Saved data entries
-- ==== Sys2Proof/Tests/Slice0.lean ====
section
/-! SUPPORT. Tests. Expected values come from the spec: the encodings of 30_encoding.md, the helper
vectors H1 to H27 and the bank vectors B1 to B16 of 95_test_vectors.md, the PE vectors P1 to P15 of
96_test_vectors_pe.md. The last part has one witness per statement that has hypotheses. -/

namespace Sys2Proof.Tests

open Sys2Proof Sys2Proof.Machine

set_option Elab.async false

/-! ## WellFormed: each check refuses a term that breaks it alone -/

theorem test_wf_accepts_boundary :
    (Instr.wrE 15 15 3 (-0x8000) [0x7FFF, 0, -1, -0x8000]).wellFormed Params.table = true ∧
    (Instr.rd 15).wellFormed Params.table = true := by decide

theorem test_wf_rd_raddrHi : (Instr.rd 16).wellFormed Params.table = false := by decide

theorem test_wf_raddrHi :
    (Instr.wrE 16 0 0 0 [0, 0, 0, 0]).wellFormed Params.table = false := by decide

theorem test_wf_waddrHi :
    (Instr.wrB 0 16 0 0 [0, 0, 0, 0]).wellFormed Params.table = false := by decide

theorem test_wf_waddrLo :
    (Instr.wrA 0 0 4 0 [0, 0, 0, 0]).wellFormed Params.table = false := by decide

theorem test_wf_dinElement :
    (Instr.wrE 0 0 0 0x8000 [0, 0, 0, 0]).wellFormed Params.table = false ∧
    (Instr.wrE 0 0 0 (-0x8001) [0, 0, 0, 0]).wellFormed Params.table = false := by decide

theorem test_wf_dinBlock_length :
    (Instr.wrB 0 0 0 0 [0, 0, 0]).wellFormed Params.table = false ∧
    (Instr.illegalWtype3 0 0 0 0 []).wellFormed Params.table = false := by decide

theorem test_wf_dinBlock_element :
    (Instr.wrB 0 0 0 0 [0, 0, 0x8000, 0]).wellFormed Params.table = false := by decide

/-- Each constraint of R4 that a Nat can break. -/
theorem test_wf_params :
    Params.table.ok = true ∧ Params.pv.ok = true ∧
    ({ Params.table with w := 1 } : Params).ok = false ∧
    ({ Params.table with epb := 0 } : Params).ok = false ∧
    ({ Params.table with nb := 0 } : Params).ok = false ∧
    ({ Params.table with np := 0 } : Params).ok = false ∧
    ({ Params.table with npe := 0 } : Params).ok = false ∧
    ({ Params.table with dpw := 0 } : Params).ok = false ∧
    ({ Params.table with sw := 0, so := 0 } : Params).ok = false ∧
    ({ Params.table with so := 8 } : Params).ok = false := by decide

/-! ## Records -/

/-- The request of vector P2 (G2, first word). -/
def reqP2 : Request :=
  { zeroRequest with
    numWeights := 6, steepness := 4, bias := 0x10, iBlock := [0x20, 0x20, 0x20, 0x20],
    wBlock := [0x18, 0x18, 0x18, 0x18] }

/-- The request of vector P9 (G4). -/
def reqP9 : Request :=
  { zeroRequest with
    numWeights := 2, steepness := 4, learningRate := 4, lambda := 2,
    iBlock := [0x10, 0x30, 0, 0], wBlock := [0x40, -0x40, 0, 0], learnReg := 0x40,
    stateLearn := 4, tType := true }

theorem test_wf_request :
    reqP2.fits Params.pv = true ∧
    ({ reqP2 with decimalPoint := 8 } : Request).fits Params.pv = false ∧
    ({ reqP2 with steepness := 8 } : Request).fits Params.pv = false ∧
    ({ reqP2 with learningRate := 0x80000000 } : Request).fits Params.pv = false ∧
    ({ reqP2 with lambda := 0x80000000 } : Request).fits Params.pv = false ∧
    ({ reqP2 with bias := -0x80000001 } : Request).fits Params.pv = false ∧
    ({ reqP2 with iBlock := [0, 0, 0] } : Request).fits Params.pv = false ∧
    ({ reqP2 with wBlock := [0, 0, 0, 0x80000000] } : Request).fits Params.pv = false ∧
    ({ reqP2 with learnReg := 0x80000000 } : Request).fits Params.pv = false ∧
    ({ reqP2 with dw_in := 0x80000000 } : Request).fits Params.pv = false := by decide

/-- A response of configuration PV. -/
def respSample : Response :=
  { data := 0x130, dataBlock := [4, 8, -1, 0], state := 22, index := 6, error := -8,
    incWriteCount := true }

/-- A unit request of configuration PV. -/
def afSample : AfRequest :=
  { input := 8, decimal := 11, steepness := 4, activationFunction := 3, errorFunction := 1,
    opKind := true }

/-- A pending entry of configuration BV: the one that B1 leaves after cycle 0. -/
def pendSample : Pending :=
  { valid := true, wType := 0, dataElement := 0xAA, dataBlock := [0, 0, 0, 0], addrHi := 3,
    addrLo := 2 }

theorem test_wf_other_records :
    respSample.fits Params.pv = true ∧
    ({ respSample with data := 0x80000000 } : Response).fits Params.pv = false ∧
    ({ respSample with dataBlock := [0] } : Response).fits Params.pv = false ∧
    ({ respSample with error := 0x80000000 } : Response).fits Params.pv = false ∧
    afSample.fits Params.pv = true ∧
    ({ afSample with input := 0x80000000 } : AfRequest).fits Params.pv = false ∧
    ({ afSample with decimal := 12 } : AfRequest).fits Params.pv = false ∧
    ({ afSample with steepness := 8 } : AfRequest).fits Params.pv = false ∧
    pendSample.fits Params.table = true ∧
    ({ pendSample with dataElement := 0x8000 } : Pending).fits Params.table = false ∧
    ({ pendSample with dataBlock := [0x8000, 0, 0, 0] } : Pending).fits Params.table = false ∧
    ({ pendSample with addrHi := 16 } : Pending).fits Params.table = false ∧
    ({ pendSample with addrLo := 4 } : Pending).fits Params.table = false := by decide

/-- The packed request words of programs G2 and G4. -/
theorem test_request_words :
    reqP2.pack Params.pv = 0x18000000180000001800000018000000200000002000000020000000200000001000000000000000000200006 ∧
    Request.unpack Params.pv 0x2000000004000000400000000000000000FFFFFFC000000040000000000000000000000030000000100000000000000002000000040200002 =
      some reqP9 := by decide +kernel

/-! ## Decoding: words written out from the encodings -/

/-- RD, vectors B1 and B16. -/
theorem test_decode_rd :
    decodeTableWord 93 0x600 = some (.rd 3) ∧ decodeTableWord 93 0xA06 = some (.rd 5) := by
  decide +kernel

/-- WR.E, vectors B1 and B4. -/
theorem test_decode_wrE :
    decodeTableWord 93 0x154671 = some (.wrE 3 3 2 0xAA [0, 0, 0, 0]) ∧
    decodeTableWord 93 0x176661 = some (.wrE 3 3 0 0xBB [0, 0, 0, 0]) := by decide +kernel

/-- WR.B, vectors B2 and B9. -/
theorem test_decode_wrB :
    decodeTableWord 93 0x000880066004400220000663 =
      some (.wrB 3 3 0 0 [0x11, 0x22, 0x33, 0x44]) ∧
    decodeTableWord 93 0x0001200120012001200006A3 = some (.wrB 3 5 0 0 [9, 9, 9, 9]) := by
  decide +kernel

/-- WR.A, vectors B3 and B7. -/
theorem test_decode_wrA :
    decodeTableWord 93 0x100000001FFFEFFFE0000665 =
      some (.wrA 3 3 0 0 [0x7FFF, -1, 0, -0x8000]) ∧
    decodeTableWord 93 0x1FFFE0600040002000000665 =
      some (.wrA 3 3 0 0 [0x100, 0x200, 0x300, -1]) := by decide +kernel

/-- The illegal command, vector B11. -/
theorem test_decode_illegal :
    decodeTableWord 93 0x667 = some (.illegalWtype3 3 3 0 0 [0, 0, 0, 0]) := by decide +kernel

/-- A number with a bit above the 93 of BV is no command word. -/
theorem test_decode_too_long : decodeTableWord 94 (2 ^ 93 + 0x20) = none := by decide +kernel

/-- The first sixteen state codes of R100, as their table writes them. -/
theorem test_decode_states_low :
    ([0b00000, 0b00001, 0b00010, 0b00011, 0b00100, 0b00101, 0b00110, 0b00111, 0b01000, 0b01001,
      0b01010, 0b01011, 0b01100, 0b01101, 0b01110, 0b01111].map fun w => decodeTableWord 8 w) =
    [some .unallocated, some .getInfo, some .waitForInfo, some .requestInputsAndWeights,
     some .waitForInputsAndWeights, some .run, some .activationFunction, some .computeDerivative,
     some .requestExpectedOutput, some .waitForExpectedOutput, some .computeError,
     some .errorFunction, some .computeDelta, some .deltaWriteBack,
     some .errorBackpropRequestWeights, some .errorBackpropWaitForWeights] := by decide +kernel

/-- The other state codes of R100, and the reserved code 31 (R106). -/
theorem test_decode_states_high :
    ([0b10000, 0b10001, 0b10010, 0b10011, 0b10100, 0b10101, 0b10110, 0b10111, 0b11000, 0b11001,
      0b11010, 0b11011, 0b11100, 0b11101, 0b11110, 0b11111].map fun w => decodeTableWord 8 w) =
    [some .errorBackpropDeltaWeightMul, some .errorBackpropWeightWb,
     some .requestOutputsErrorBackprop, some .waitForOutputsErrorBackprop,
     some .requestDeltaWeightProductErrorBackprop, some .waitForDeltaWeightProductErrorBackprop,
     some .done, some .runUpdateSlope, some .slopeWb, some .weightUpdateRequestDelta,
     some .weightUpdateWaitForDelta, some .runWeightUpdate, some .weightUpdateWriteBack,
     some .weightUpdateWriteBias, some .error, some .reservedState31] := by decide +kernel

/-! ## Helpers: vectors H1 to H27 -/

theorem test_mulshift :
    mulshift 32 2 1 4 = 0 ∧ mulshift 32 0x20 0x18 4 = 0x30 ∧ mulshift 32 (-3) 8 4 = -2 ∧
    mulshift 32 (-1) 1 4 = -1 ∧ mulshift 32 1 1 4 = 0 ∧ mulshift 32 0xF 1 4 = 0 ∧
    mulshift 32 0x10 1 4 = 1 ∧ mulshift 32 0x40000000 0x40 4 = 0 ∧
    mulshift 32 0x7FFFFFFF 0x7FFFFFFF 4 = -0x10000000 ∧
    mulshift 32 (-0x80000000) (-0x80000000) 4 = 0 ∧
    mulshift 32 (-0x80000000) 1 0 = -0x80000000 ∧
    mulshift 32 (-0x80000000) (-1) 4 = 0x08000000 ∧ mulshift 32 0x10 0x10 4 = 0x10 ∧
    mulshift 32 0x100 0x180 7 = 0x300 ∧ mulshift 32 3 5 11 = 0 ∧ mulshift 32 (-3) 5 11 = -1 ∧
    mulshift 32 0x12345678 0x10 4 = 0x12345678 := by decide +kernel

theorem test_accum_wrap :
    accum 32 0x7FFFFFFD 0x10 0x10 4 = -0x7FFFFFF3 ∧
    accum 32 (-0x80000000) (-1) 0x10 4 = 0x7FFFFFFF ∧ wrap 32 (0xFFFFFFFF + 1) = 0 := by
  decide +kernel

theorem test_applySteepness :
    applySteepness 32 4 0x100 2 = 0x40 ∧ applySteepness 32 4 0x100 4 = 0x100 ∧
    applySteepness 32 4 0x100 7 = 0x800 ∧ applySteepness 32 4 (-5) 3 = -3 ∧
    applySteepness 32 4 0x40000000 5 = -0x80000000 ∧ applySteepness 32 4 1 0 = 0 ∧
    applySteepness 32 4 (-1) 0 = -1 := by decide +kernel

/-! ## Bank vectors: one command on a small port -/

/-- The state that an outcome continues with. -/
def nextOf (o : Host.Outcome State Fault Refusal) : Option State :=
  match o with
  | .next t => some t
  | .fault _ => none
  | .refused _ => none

▶ [ABOUT THIS EXERCISE] Wherever the string "true" appears in the entries above, list that line.

▶ [WRITTEN SOLUTION]
    (Instr.wrE 15 15 3 (-0x8000) [0x7FFF, 0, -1, -0x8000]).wellFormed Params.table = true ∧
    (Instr.rd 15).wellFormed Params.table = true := by decide
    Params.table.ok = true ∧ Params.pv.ok = true ∧
    stateLearn := 4, tType := true }
    reqP2.fits Params.pv = true ∧
    incWriteCount := true }
    opKind := true }
  { valid := true, wType := 0, dataElement := 0xAA, dataBlock := [0, 0, 0, 0], addrHi := 3,
    respSample.fits Params.pv = true ∧
    afSample.fits Params.pv = true ∧
    pendSample.fits Params.table = true ∧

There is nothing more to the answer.